Developing a statistically powerful measure for quartet tree inference using phylogenetic identities and Markov invariants

TL;DR

This paper introduces a new statistically robust method for phylogenetic quartet inference using Markov invariants, demonstrating superior power and satisfying key statistical properties for reliable tree reconstruction.

Contribution

It develops a bias-corrected Markov invariants approach and extends phylogenetic invariants to improve inference accuracy and robustness.

Findings

Bias-corrected Markov invariants outperform existing methods in simulations

The new approach satisfies key statistical properties for phylogenetic inference

Extensions to phylogenetic invariants improve detection of process violations

Abstract

Recently there has been renewed interest in phylogenetic inference methods based on phylogenetic invariants, alongside the related Markov invariants.

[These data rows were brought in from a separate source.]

/-! ### Contexts (R251, R252, R277, R298) -/

/-- CTX_CREATE -/
def ctxCreateBody (s : State) (vi : Nat) (w : List W64) : HubAns :=
  let i := arg w 1 2 0
  let share : Bool := arg w 2 12 12 == 1
  let other := arg w 2 11 0
  let root := arg w 3 45 12 * 0x1000
  let ctx := lowestFree 4096 fun n => (tfind s.contexts n).isSome
  if !bit (viOf s vi).parts i then .refuse 3
  else if (tfind s.parts i).isNone then .refuse 2
  else if share then
    match ctxOf s other with
    | none => .refuse 2
    | some c =>
      if c.vi ≠ vi then .refuse 3
      else if c.part ≠ i then .refuse 2
      else match ctx with
        | none => .refuse 1
        | some n => .done { s with contexts := tput s.contexts n { vi, part := i, tag := c.tag } }
            [BitVec.ofNat 64 n, BitVec.ofNat 64 c.tag]
  else if !pagesGranted s vi (root / 0x1000) 1 || touchesReserved s root 0x1000 then .refuse 3
  else match ctx, lowestFree 4096 (tagBusy s) with
    | some n, some tag => .done (newContext s n tag vi i root) [BitVec.ofNat 64 n, BitVec.ofNat 64 tag]
    | _, _ => .refuse 1
def execCtxCreate : Nat → State → Out := hubRun 1 false [fm 2 0, fm 12 0, fm 45 12] ctxCreateBody

/-- CTX_DESTROY: the sequence of process death (R298). -/
def ctxDestroyBody (s : State) (vi : Nat) (w : List W64) : HubAns :=
  withCtx s vi (arg w 1 11 0) fun _ => .done (killContext s (arg w 1 11 0) false false) []
def execCtxDestroy : Nat → State → Out := hubRun 2 false [fm 11 0] ctxDestroyBody

/-- The contexts that a KILL names: twelve fields of 16 bits, 0xFFFF for none. -/
def killNames (w : List W64) : List Nat :=
  (([1, 2, 3].flatMap fun i => [0, 1, 2, 3].map fun k => arg w i (16 * k + 15) (16 * k))).filter (· != 0xFFFF)

/-- KILL: every context named is checked first (R304: a refusal changes nothing). All are DYING before the first is taken down. -/
def killBody (s : State) (vi : Nat) (w : List W64) : HubAns :=
  match (killNames w).map (fun n => ownErr vi (ctxVi s n)) |>.find? (· != 0) with
  | some st => .refuse st
  | none =>
    let dying := { s with contexts := s.contexts.map fun c =>
      (c.1, if (killNames w).contains c.1 then { c.2 with state := CtxState.dying } else c.2) }
    .done ((killNames w).foldl (fun s n => killContext s n false false) dying) []
def execKill : Nat → State → Out := hubRun 0x15 false [fm 63 0, fm 63 0, fm 63 0] killBody

/-! ### Queues (R280, R505, R551) -/

/-- QUEUE_CREATE: the ring must be aligned to its size and covered by one range entry with R; the vector must be one the function
holds (R280, R555). -/
def queueCreateBody (s : State) (vi : Nat) (w : List W64) : HubAns :=
  let ctx := arg w 1 11 0
  let ring := arg w 2 47 0
  let l := arg w 3 4 0
  withCtx s vi ctx fun c =>
    if l < 4 || l > 16 || ring % (64 * 2 ^ l) != 0 || decide ((viOf s c.vi).vectors ≤ arg w 5 5 0) then .refuse 2
    else match rangeCovers s c.tag ring (64 * 2 ^ l) false with
      | none => .refuse 2
      | some pa => match lowestFree 1024 fun n => (tfind s.queues n).isSome with
        | none => .refuse 1
        | some n => .done (newQueue s n { ctx, log2 := l, prio := arg w 4 2 0, vector := arg w 5 5 0, ring, ringPa := pa }) [BitVec.ofNat 64 n]
def execQueueCreate : Nat → State → Out := hubRun 3 false [fm 11 0, fm 47 0, fm 4 0, fm 2 0, fm 5 0] queueCreateBody

/-- QUEUE_DESTROY: refused while a job of the queue runs (R551). -/
def queueDestroyBody (s : State) (vi : Nat) (w : List W64) : HubAns :=
  let q := arg w 1 9 0
  match ownErr vi (queueVi s q) with
  | 0 => if s.jobs.any fun j => j.2.queue == q && !jobWaiting j.2 then .refuse 4 else .done (destroyQueue s q) []
  | st => .refuse st
def execQueueDestroy : Nat → State → Out := hubRun 4 false [fm 9 0] queueDestroyBody

/-! ### Range entries (R257, R258, R263) -/

/-- The refusal of a new range entry, the first case that holds (R257); 0 for none. -/
def mapErr (s : State) (c : Context) (w0 w1 : W64) : Nat :=
  let tab := (List.range 64).map fun i => rangeAt s (ctRtb (ctxEntry s c.tag)) i
  let live := tab.filter fun e => reV e.2
  let vpn := reVpn w0
  let n := reLen w0
  let pa := rePpn w1 * 0x1000
  let len := n * 0x1000
  if live.length = 64 then 1
  else if live.any fun e => runsMeet vpn n (reVpn e.1) (reLen e.1) then 2
  else if !reV w1 then 2
  else if n = 0 || decide (2 ^ 36 < vpn + n) then 2
  else if (!reR w1 && !reW w1) || bits w1 63 40 != 0 || bits w1 35 34 != 0 then 2
  else if (inHbm pa len && pagesGranted s c.vi (rePpn w1) n && !touchesReserved s pa len) || inHost c.vi pa len || inSpoke s c.part pa len then 0
  else 3

/-- MAP_RANGE: the entry goes to the lowest place whose V is 0. -/
def mapRangeBody (s : State) (vi : Nat) (w : List W64) : HubAns :=
  withCtx s vi (arg w 1 11 0) fun c =>
    let w0 := w.getD 2 0
    let w1 := w.getD 3 0
    let rtb := ctRtb (ctxEntry s c.tag)
    match mapErr s c w0 w1, lowestFree 64 fun i => reV (rangeAt s rtb i).2 with
    | 0, some i => .done (storeAt s (rtb + 16 * i) (natLe 8 w0.toNat ++ natLe 8 w1.toNat)) [BitVec.ofNat 64 i]
    | 0, none => .refuse 1
    | st, _ => .refuse st
def execMapRange : Nat → State → Out := hubRun 7 false [fm 11 0, fm 63 0, fm 63 0] mapRangeBody

/-- UNMAP_RANGE: an entry that is not valid is no argument; one that covers a live ring stays (R280). -/
def unmapRangeBody (s : State) (vi : Nat) (w : List W64) : HubAns :=
  withCtx s vi (arg w 1 11 0) fun c =>
    let i := arg w 2 5 0
    if !reV (rangeAt s (ctRtb (ctxEntry s c.tag)) i).2 then .refuse 2
    else if coversRing s c.tag i then .refuse 4
    else .done (invalidateTag (clearEntry s c.tag i) c.tag) []
def execUnmapRange : Nat → State → Out := hubRun 8 false [fm 11 0, fm 5 0] unmapRangeBody

/-- INVALIDATE -/
def invalidateBody (s : State) (vi : Nat) (w : List W64) : HubAns :=
  withCtx s vi (arg w 1 11 0) fun c => .done (invalidateTag s c.tag) []
def execInvalidate : Nat → State → Out := hubRun 9 false [fm 11 0] invalidateBody

/-! ### Fences (R289-R293) -/

/-- Fence slots. -/
def fenceSlots : Nat := 65536
def freeFence (s : State) : Option Nat := lowestFree fenceSlots fun n => (tfind s.fences n).isSome

/-- FENCE_ALLOC -/
def fenceAllocBody (s : State) (vi : Nat) (w : List W64) : HubAns :=
  let ctx := arg w 1 11 0
  withCtx s vi ctx fun _ =>
    match freeFence s with
    | none => .refuse 1
    | some n => .done { s with fences := tput s.fences n { owner := ctx, value := w.getD 2 0 } }
        [BitVec.ofNat 64 n, BitVec.ofNat 64 (genOf s n).toNat]
def execFenceAlloc : Nat → State → Out := hubRun 0xA false [fm 11 0, fm 63 0] fenceAllocBody

/-- Whether a context owns a slot. -/
def ownsFence (f : Fence) (ctx : Nat) : Bool := f.owner == ctx && f.home.isNone && !f.ownerGone

/-- FENCE_FREE: the owner frees the slot, or abandons it while importers remain; an importer drops its grant (R292). -/
def fenceFreeBody (s : State) (vi : Nat) (w : List W64) : HubAns :=
  let ctx := arg w 1 11 0
  let n := arg w 2 15 0
  withCtx s vi ctx fun _ =>
    match tfind s.fences n with
    | none => .refuse 2
    | some f =>
      if ownsFence f ctx then
        if hasImporters f then
          .done (fenceAbandon { s with fences := tput s.fences n { f with ownerGone := true } } n) []
        else .done (fenceFreeSlot s n) []
      else if f.grants.contains ctx then .done (dropGrant s n ctx) []
      else .refuse 3
def execFenceFree : Nat → State → Out := hubRun 0xB false [fm 11 0, fm 15 0] fenceFreeBody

Broadly speaking, both these approaches give rise to polynomial functions of sequence site patterns that, in expectation value, either vanish for particular evolutionary trees (in the case of phylogenetic invariants) or have well understood transformation properties (in the case of Markov invariants). While both approaches have been valued for their intrinsic mathematical interest, it is not clear how they relate to each other, and to what extent they can be used as practical tools for inference of phylogenetic trees. In this paper, by focusing on the special case of binary sequence data and quartets of taxa, we are able to view these two different polynomial-based approaches within a common framework. To motivate the discussion, we present three desirable statistical properties that we argue any phylogenetic method should satisfy: (1) sensible behaviour under reordering of input sequences; (2) stability as the taxa evolve independently according to a Markov process; and (3) ability to detect if the conditions of a continuous-time process are violated. Motivated by these statistical properties, we develop and explore several new phylogenetic inference methods. In particular, we develop a statistical bias-corrected version of the Markov invariants approach which satisfies all three properties. We also extend previous work by showing that the phylogenetic invariants can be implemented in such a way as to satisfy property (3). A simulation study shows that, in comparison to other methods, our new proposed approach based on bias-corrected Markov invariants is extremely powerful for phylogenetic inference.